- [TASK OBJECTIVE]: Retype all of the records precisely.

-- INFORMATION GIVEN follows --

-- ==== Sys2Proof/Safety.lean ====
section
/-! DEFINITION. The terms in which statements speak of the model: the canonical form of its memories, a state shown in AO_MODULE_STATE, and what each command may touch. -/

namespace Sys2Proof.Machine

/-- Core memory and the staging area are in the canonical form: addresses strictly rising, no listed byte equal to what an unlisted one reads as (R301, R306). -/
def State.memWf (s : State) : Bool := Map.wf (0 : Byte) s.mem && Map.wf (0 : Byte) s.staging

/-- The module is in state `m`, came from `prev`, for a cause of R27 (R23). -/
abbrev State.shows (s : State) (m prev : ModState) (cause : Nat) : Prop :=
  s.mode = m ∧ s.fld F.AO_MODULE_STATE_PREV = prev.code ∧ s.fld F.AO_MODULE_STATE_CAUSE = cause

/-- What the module sent out between two states: the list of outputs only grows (log entry 3). -/
def State.sent (t s : State) : List Out := t.out.drop s.out.length

/-- The event was raised with this payload on the way from `s` to `t` (R628, R631). -/
def State.raised (t s : State) (e : Nat) (p : List Item) : Bool :=
  (t.sent s).any (fun o => match o with | .event n _ ws => n == e && ws == payloadWords p | _ => false)

/-- The descriptor at position `p` of ring `r` has ended: it is in work no more, and where a function that may form requests owns the ring, at an aligned base, its status word has been written (R335, R375, R380). -/
abbrev State.ended (t s : State) (r p result info : Nat) : Prop :=
  (t.ring r).work.all (fun d => d.pos != p) = true
    ∧ (s.ownerOf r < 2056 → s.masters (s.ownerOf r) = true → s.fld F.HX_RING_BASE_BASE r % 64 = 0 → Out.hostWrite (s.ownerOf r) (s.entryAddr r p + 56) (leBytes 4 (result % 256) ++ leBytes 4 info) ∈ t.sent s)

/-- The posted writes of a transfer for function `fi` have left, cut as R329 says, where it may form requests (R335, R363). -/
abbrev State.wrote (t s : State) (fi a : Nat) (bs : List Byte) : Prop :=
  fi < 2056 → s.masters fi = true → ∀ c ∈ splitReq (bs.length / 64 + 66) a bs.length (128 * 2 ^ min (s.cfg (pfOf fi)).mps 2),
    Out.hostWrite fi c.1 ((bs.drop (c.1 - a)).take c.2) ∈ t.sent s

/-- The components of the state beside its register fields and its queue. -/
inductive Part where
  | powered
  | locks
  | latches
  | log
  | staged
  | out
  | draws
  | traceLost
  | mem
  | staging
  | poison
  | cfgs
  | hosts
  | dlogs
  | rings
  | mac
  | tbl
  | prog
  | fx
  | tm
  | limits
  | faultsDue
  | ciph
  | stor
  | rma
  | time
  | led
  | cal
  | pkg
  | stc
  | sq
  | boot
  | tr
  | dbg
  | tap
  | ccr
  | harts
  | request
  | faultTimes
  | resetTimes
  | lateFaults
  deriving DecidableEq, Repr

/-- A component is the same in both states. -/
def Part.same (p : Part) (s t : State) : Prop :=
  match p with
  | .powered => t.powered = s.powered
  | .locks => t.locks = s.locks
  | .latches => t.latches = s.latches
  | .log => t.log = s.log
  | .staged => t.staged = s.staged
  | .out => t.out = s.out
  | .draws => t.draws = s.draws
  | .traceLost => t.traceLost = s.traceLost
  | .mem => t.mem = s.mem
  | .staging => t.staging = s.staging
  | .poison => t.poison = s.poison
  | .cfgs => t.cfgs = s.cfgs
  | .hosts => t.hosts = s.hosts
  | .dlogs => t.dlogs = s.dlogs
  | .rings => t.rings = s.rings
  | .mac => t.mac = s.mac
  | .tbl => t.tbl = s.tbl
  | .prog => t.prog = s.prog
  | .fx => t.fx = s.fx
  | .tm => t.tm = s.tm
  | .limits => t.limits = s.limits
  | .faultsDue => t.faultsDue = s.faultsDue
  | .ciph => t.ciph = s.ciph
  | .stor => t.stor = s.stor
  | .rma => t.rma = s.rma
  | .time => t.time = s.time
  | .led => t.led = s.led
  | .cal => t.cal = s.cal
  | .pkg => t.pkg = s.pkg
  | .stc => t.stc = s.stc
  | .sq => t.sq = s.sq
  | .boot => t.boot = s.boot
  | .tr => t.tr = s.tr
  | .dbg => t.dbg = s.dbg
  | .tap => t.tap = s.tap
  | .ccr => t.ccr = s.ccr
  | .harts => t.harts = s.harts
  | .request => t.request = s.request
  | .faultTimes => t.faultTimes = s.faultTimes
  | .resetTimes => t.resetTimes = s.resetTimes
  | .lateFaults => t.lateFaults = s.lateFaults

/-- Every component outside a list, and the queue, is unchanged. -/
def State.samePartsBut (s t : State) (ps : List Part) : Prop := (∀ p : Part, p ∉ ps → p.same s t) ∧ t.pending = s.pending

/-- Every copy of every register field outside a list is unchanged. -/
def State.sameFldsBut (s t : State) (fs : List Fld) : Prop := ∀ (f : Fld) (i : Nat), f.id ∉ fs.map (·.id) → t.fld f i = s.fld f i

/-! ### What a command may touch -/

/-- The fields that raising an event may change: its counts, its interrupt and trace, and the wake of the cluster or stack that these reach (R58, R338, R629, R632, R645). -/
def eventFlds : List Fld := [F.AO_EVT_ROUTE_COUNT, F.AO_EVT_ROUTE_PENDING, F.AO_PD_CTRL_BLOCKED, F.AO_WAKE_STATUS_POWER, F.AO_WAKE_STATUS_WAKES, F.CX_DBG_TRACE_LOST, F.CX_DBG_TRACE_WPTR, F.HX_FNV_PBA_PBA, F.MX_HBM_STACK_CTRL_STATE]

/-- The fields that a log entry may change (R607, R623). -/
def logFlds : List Fld := [F.AO_FLT_LOG_NEWEST_NEWEST, F.AO_FLT_LOG_STAT_COUNT]

/-- What sealDerive may write besides. -/
def flds1 : List Fld := [
  F.AO_ATT_STATUS_SEAL_RESULT, F.HX_CIPH_SLOT_DEC, F.HX_CIPH_SLOT_ENC, F.HX_CIPH_SLOT_KLEN, F.HX_CIPH_SLOT_LOADED, F.HX_CIPH_SLOT_MODE]

/-- What dlogEnable may write besides. -/
def flds2 : List Fld := [
  F.AO_FLT_REGION_FENCED, F.HX_FN_DLOG_ACTIVE, F.HX_FN_DLOG_BUSY, F.HX_FN_DLOG_EN, F.HX_FN_DLOG_ERR, F.HX_FN_DLOG_FUNC]

/-- What meterCommit may write besides. -/
def flds3 : List Fld := [
  F.AO_FLT_REGION_FENCED, F.PA_MTR_CFG_CBS, F.PA_MTR_CFG_CIR, F.PA_MTR_CFG_EN, F.PA_MTR_CFG_PBS, F.PA_MTR_CFG_PIR]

-- INFORMATION GIVEN concluded --

- [THE COMPLETED TASK]:
-- ==== Sys2Proof/Safety.lean ====
section
/-! DEFINITION. The terms in which statements speak of the model: the canonical form of its memories, a state shown in AO_MODULE_STATE, and what each command may touch. -/

namespace Sys2Proof.Machine

/-- Core memory and the staging area are in the canonical form: addresses strictly rising, no listed byte equal to what an unlisted one reads as (R301, R306). -/
def State.memWf (s : State) : Bool := Map.wf (0 : Byte) s.mem && Map.wf (0 : Byte) s.staging

/-- The module is in state `m`, came from `prev`, for a cause of R27 (R23). -/
abbrev State.shows (s : State) (m prev : ModState) (cause : Nat) : Prop :=
  s.mode = m ∧ s.fld F.AO_MODULE_STATE_PREV = prev.code ∧ s.fld F.AO_MODULE_STATE_CAUSE = cause

/-- What the module sent out between two states: the list of outputs only grows (log entry 3). -/
def State.sent (t s : State) : List Out := t.out.drop s.out.length

/-- The event was raised with this payload on the way from `s` to `t` (R628, R631). -/
def State.raised (t s : State) (e : Nat) (p : List Item) : Bool :=
  (t.sent s).any (fun o => match o with | .event n _ ws => n == e && ws == payloadWords p | _ => false)

/-- The descriptor at position `p` of ring `r` has ended: it is in work no more, and where a function that may form requests owns the ring, at an aligned base, its status word has been written (R335, R375, R380). -/
abbrev State.ended (t s : State) (r p result info : Nat) : Prop :=
  (t.ring r).work.all (fun d => d.pos != p) = true
    ∧ (s.ownerOf r < 2056 → s.masters (s.ownerOf r) = true → s.fld F.HX_RING_BASE_BASE r % 64 = 0 → Out.hostWrite (s.ownerOf r) (s.entryAddr r p + 56) (leBytes 4 (result % 256) ++ leBytes 4 info) ∈ t.sent s)

/-- The posted writes of a transfer for function `fi` have left, cut as R329 says, where it may form requests (R335, R363). -/
abbrev State.wrote (t s : State) (fi a : Nat) (bs : List Byte) : Prop :=
  fi < 2056 → s.masters fi = true → ∀ c ∈ splitReq (bs.length / 64 + 66) a bs.length (128 * 2 ^ min (s.cfg (pfOf fi)).mps 2),
    Out.hostWrite fi c.1 ((bs.drop (c.1 - a)).take c.2) ∈ t.sent s

/-- The components of the state beside its register fields and its queue. -/
inductive Part where
  | powered
  | locks
  | latches
  | log
  | staged
  | out
  | draws
  | traceLost
  | mem
  | staging
  | poison
  | cfgs
  | hosts
  | dlogs
  | rings
  | mac
  | tbl
  | prog
  | fx
  | tm
  | limits
  | faultsDue
  | ciph
  | stor
  | rma
  | time
  | led
  | cal
  | pkg
  | stc
  | sq
  | boot
  | tr
  | dbg
  | tap
  | ccr
  | harts
  | request
  | faultTimes
  | resetTimes
  | lateFaults
  deriving DecidableEq, Repr

/-- A component is the same in both states. -/
def Part.same (p : Part) (s t : State) : Prop :=
  match p with
  | .powered => t.powered = s.powered
  | .locks => t.locks = s.locks
  | .latches => t.latches = s.latches
  | .log => t.log = s.log
  | .staged => t.staged = s.staged
  | .out => t.out = s.out
  | .draws => t.draws = s.draws
  | .traceLost => t.traceLost = s.traceLost
  | .mem => t.mem = s.mem
  | .staging => t.staging = s.staging
  | .poison => t.poison = s.poison
  | .cfgs => t.cfgs = s.cfgs
  | .hosts => t.hosts = s.hosts
  | .dlogs => t.dlogs = s.dlogs
  | .rings => t.rings = s.rings
  | .mac => t.mac = s.mac
  | .tbl => t.tbl = s.tbl
  | .prog => t.prog = s.prog
  | .fx => t.fx = s.fx
  | .tm => t.tm = s.tm
  | .limits => t.limits = s.limits
  | .faultsDue => t.faultsDue = s.faultsDue
  | .ciph => t.ciph = s.ciph
  | .stor => t.stor = s.stor
  | .rma => t.rma = s.rma
  | .time => t.time = s.time
  | .led => t.led = s.led
  | .cal => t.cal = s.cal
  | .pkg => t.pkg = s.pkg
  | .stc => t.stc = s.stc
  | .sq => t.sq = s.sq
  | .boot => t.boot = s.boot
  | .tr => t.tr = s.tr
  | .dbg => t.dbg = s.dbg
  | .tap => t.tap = s.tap
  | .ccr => t.ccr = s.ccr
  | .harts => t.harts = s.harts
  | .request => t.request = s.request
  | .faultTimes => t.faultTimes = s.faultTimes
  | .resetTimes => t.resetTimes = s.resetTimes
  | .lateFaults => t.lateFaults = s.lateFaults

/-- Every component outside a list, and the queue, is unchanged. -/
def State.samePartsBut (s t : State) (ps : List Part) : Prop := (∀ p : Part, p ∉ ps → p.same s t) ∧ t.pending = s.pending

/-- Every copy of every register field outside a list is unchanged. -/
def State.sameFldsBut (s t : State) (fs : List Fld) : Prop := ∀ (f : Fld) (i : Nat), f.id ∉ fs.map (·.id) → t.fld f i = s.fld f i

/-! ### What a command may touch -/

/-- The fields that raising an event may change: its counts, its interrupt and trace, and the wake of the cluster or stack that these reach (R58, R338, R629, R632, R645). -/
def eventFlds : List Fld := [F.AO_EVT_ROUTE_COUNT, F.AO_EVT_ROUTE_PENDING, F.AO_PD_CTRL_BLOCKED, F.AO_WAKE_STATUS_POWER, F.AO_WAKE_STATUS_WAKES, F.CX_DBG_TRACE_LOST, F.CX_DBG_TRACE_WPTR, F.HX_FNV_PBA_PBA, F.MX_HBM_STACK_CTRL_STATE]

/-- The fields that a log entry may change (R607, R623). -/
def logFlds : List Fld := [F.AO_FLT_LOG_NEWEST_NEWEST, F.AO_FLT_LOG_STAT_COUNT]

/-- What sealDerive may write besides. -/
def flds1 : List Fld := [
  F.AO_ATT_STATUS_SEAL_RESULT, F.HX_CIPH_SLOT_DEC, F.HX_CIPH_SLOT_ENC, F.HX_CIPH_SLOT_KLEN, F.HX_CIPH_SLOT_LOADED, F.HX_CIPH_SLOT_MODE]

/-- What dlogEnable may write besides. -/
def flds2 : List Fld := [
  F.AO_FLT_REGION_FENCED, F.HX_FN_DLOG_ACTIVE, F.HX_FN_DLOG_BUSY, F.HX_FN_DLOG_EN, F.HX_FN_DLOG_ERR, F.HX_FN_DLOG_FUNC]

/-- What meterCommit may write besides. -/
def flds3 : List Fld := [
  F.AO_FLT_REGION_FENCED, F.PA_MTR_CFG_CBS, F.PA_MTR_CFG_CIR, F.PA_MTR_CFG_EN, F.PA_MTR_CFG_PBS, F.PA_MTR_CFG_PIR]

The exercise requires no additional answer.